◆ **Task input**
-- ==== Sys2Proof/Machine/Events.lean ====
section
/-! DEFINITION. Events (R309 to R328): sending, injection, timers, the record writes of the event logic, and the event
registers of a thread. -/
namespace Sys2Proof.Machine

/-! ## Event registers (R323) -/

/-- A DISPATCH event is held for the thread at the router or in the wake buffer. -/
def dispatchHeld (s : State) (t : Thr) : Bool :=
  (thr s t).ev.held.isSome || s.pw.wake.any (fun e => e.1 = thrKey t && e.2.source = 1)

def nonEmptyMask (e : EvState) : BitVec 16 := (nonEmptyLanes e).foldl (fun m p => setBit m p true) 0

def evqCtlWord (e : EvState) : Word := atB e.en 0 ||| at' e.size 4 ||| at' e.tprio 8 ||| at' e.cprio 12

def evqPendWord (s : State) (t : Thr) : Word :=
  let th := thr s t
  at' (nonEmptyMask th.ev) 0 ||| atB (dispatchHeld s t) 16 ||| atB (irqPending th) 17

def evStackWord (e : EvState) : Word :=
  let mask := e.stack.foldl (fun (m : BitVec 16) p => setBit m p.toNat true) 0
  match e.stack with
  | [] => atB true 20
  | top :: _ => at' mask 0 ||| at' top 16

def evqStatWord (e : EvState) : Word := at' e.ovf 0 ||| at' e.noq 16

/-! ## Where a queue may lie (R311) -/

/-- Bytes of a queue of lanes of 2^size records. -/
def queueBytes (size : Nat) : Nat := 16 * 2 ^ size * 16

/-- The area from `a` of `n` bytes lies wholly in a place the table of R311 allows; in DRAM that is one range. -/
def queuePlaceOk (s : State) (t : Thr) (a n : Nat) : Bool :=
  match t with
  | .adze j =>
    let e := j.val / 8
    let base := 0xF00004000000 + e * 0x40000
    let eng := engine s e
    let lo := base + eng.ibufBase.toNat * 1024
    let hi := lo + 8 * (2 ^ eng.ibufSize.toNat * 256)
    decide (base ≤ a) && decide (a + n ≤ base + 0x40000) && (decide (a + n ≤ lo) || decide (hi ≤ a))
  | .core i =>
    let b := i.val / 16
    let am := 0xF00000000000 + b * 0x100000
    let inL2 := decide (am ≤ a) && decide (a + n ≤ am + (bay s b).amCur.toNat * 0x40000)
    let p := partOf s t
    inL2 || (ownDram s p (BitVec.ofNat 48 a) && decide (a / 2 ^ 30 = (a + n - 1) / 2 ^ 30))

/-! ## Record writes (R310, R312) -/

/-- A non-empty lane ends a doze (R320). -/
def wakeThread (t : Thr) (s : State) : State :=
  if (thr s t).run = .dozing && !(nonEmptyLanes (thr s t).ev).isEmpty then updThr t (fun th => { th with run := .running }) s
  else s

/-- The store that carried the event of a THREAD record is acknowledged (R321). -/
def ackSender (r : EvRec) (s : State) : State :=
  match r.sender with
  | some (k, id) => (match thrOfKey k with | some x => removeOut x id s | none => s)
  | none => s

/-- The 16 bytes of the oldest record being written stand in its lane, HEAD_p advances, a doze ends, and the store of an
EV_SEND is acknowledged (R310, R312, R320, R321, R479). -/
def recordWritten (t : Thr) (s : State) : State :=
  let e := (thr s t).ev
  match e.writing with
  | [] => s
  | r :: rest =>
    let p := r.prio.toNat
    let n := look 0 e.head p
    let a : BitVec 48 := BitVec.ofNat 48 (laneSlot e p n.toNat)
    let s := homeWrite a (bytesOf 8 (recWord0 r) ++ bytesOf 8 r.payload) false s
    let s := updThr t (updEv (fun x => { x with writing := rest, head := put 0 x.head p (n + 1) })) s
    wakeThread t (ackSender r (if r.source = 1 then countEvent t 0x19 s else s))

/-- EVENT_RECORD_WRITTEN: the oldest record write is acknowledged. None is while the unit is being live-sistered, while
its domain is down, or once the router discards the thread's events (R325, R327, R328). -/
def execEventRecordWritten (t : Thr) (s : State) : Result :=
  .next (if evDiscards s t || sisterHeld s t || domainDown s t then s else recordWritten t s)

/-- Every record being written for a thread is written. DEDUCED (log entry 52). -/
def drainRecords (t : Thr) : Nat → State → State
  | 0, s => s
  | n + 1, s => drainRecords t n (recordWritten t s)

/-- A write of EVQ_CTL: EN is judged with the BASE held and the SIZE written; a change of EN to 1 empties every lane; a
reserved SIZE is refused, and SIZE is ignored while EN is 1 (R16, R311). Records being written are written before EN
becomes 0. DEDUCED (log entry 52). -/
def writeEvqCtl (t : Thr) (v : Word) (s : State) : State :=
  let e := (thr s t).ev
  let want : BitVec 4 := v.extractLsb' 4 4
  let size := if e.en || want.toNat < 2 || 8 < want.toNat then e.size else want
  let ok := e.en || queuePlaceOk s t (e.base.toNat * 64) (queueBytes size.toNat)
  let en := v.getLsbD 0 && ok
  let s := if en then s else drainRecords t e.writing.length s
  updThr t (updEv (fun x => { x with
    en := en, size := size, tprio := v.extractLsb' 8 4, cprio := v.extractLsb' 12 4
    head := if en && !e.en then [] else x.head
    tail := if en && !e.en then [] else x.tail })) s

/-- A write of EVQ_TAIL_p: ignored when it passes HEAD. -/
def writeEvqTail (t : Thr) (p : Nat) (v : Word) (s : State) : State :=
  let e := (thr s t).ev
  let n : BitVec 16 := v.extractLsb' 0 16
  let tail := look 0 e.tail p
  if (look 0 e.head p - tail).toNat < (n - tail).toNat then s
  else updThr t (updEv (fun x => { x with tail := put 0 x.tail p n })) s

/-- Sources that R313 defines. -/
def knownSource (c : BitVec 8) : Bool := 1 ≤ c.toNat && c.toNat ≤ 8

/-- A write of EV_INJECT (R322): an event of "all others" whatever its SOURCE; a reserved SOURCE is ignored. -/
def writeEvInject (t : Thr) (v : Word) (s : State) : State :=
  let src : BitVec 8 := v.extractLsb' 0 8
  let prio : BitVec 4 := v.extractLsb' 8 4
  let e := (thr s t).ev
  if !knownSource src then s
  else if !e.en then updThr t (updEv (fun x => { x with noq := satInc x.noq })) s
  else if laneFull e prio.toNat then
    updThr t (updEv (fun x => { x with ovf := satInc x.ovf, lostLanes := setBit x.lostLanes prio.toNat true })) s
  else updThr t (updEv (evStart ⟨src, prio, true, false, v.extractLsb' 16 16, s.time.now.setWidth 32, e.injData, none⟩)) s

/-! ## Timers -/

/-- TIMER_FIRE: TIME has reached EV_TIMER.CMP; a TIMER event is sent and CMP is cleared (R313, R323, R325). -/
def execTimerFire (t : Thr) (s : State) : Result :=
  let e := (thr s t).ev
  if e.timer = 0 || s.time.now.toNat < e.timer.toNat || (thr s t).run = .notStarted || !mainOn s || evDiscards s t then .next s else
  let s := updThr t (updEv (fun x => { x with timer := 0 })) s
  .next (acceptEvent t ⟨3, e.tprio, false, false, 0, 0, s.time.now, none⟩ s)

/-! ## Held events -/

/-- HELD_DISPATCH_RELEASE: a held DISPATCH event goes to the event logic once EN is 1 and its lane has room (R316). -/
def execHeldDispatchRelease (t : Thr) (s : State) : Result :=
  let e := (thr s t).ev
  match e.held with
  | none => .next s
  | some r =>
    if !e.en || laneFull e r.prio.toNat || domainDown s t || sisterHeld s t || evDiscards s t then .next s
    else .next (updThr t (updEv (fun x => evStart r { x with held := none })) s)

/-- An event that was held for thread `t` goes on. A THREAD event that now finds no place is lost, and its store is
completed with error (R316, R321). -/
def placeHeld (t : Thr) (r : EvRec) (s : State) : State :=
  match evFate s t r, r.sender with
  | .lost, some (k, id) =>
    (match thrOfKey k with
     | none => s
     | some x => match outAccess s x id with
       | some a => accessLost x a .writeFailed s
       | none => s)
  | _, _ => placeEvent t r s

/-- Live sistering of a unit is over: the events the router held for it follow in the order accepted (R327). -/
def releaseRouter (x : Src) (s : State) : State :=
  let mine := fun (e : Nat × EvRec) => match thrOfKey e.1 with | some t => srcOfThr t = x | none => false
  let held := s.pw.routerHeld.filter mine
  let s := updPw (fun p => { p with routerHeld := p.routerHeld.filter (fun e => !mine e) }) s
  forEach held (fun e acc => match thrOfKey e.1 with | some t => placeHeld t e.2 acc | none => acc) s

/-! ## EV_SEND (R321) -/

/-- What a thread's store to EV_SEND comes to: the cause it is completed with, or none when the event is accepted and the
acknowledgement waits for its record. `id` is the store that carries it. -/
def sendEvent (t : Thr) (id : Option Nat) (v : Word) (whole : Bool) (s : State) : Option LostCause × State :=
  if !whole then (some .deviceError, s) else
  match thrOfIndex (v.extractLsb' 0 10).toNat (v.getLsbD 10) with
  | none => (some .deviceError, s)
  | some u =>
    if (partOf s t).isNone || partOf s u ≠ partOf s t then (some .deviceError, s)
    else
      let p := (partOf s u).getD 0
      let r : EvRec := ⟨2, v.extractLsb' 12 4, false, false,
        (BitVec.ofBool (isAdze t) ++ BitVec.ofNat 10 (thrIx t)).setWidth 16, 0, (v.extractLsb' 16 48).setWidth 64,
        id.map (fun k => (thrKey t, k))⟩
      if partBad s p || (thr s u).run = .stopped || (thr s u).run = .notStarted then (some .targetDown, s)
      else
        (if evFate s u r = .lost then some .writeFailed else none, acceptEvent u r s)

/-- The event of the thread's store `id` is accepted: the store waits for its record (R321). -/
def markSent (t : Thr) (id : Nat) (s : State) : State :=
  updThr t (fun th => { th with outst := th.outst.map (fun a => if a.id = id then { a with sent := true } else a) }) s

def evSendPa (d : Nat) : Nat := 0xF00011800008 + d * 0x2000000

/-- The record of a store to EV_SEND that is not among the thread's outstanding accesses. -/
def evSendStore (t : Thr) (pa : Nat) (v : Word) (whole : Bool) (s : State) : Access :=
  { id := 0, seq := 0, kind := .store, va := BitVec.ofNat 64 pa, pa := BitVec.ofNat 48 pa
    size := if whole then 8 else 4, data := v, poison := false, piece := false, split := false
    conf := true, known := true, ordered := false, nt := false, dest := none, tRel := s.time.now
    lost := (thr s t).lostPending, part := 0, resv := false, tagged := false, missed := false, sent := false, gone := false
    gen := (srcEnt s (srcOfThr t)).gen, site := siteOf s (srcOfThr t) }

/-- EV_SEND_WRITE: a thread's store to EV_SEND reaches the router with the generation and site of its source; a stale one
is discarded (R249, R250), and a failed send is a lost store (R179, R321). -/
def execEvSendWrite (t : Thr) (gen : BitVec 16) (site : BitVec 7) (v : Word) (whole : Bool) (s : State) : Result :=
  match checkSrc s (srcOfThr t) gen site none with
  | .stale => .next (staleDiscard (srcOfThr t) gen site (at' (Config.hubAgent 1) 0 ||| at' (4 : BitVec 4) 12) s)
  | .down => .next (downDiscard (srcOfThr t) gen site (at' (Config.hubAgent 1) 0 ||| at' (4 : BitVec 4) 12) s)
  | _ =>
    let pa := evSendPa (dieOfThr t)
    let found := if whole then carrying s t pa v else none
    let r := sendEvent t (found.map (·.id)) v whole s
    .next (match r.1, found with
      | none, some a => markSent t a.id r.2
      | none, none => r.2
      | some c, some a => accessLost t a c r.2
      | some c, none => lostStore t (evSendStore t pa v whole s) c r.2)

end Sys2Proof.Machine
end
==
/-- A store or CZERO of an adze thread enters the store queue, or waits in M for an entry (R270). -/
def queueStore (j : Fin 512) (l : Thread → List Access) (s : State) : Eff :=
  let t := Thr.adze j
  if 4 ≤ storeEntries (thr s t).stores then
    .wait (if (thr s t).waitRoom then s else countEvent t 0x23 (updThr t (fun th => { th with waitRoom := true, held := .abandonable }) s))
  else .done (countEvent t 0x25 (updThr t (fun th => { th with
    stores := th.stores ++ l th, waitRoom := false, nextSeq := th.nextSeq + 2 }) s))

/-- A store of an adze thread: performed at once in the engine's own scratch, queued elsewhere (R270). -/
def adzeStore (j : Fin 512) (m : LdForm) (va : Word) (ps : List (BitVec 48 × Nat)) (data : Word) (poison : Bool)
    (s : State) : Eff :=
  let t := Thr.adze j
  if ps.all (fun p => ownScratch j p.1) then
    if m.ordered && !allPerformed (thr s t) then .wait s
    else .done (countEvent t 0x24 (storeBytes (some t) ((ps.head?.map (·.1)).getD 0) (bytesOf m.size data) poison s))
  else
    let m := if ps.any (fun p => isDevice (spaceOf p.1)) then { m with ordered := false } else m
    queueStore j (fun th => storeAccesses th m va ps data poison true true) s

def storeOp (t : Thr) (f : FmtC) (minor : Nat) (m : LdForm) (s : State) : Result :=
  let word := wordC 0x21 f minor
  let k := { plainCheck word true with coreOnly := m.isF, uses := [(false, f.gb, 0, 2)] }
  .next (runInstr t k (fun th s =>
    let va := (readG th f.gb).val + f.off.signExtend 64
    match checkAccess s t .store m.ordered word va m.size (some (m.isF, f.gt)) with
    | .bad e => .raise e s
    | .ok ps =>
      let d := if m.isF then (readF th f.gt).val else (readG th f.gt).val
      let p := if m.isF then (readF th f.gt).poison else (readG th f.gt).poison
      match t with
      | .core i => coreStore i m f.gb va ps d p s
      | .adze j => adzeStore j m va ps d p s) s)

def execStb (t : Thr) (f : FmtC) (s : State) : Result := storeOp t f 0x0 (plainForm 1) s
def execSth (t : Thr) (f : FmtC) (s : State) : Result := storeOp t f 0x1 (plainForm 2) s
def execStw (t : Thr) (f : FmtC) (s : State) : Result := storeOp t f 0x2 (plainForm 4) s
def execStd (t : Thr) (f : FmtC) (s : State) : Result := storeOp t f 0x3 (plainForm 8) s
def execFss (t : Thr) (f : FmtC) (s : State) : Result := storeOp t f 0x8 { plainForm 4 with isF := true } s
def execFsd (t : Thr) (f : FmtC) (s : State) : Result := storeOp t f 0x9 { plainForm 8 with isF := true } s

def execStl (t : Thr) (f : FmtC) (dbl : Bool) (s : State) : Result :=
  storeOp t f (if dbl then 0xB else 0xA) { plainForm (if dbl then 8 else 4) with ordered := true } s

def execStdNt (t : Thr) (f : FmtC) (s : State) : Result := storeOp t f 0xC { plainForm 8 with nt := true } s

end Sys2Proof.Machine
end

◆ **Aim of the exercise**
Using the data above, reproduce exactly the lines between those holding "s.time.now, none⟩ s)" and "accepted (R327). -/", inclusive, and no others.

◆ **Solution for this exercise**
  .next (acceptEvent t ⟨3, e.tprio, false, false, 0, 0, s.time.now, none⟩ s)

/-! ## Held events -/

/-- HELD_DISPATCH_RELEASE: a held DISPATCH event goes to the event logic once EN is 1 and its lane has room (R316). -/
def execHeldDispatchRelease (t : Thr) (s : State) : Result :=
  let e := (thr s t).ev
  match e.held with
  | none => .next s
  | some r =>
    if !e.en || laneFull e r.prio.toNat || domainDown s t || sisterHeld s t || evDiscards s t then .next s
    else .next (updThr t (updEv (fun x => evStart r { x with held := none })) s)

/-- An event that was held for thread `t` goes on. A THREAD event that now finds no place is lost, and its store is
completed with error (R316, R321). -/
def placeHeld (t : Thr) (r : EvRec) (s : State) : State :=
  match evFate s t r, r.sender with
  | .lost, some (k, id) =>
    (match thrOfKey k with
     | none => s
     | some x => match outAccess s x id with
       | some a => accessLost x a .writeFailed s
       | none => s)
  | _, _ => placeEvent t r s

/-- Live sistering of a unit is over: the events the router held for it follow in the order accepted (R327). -/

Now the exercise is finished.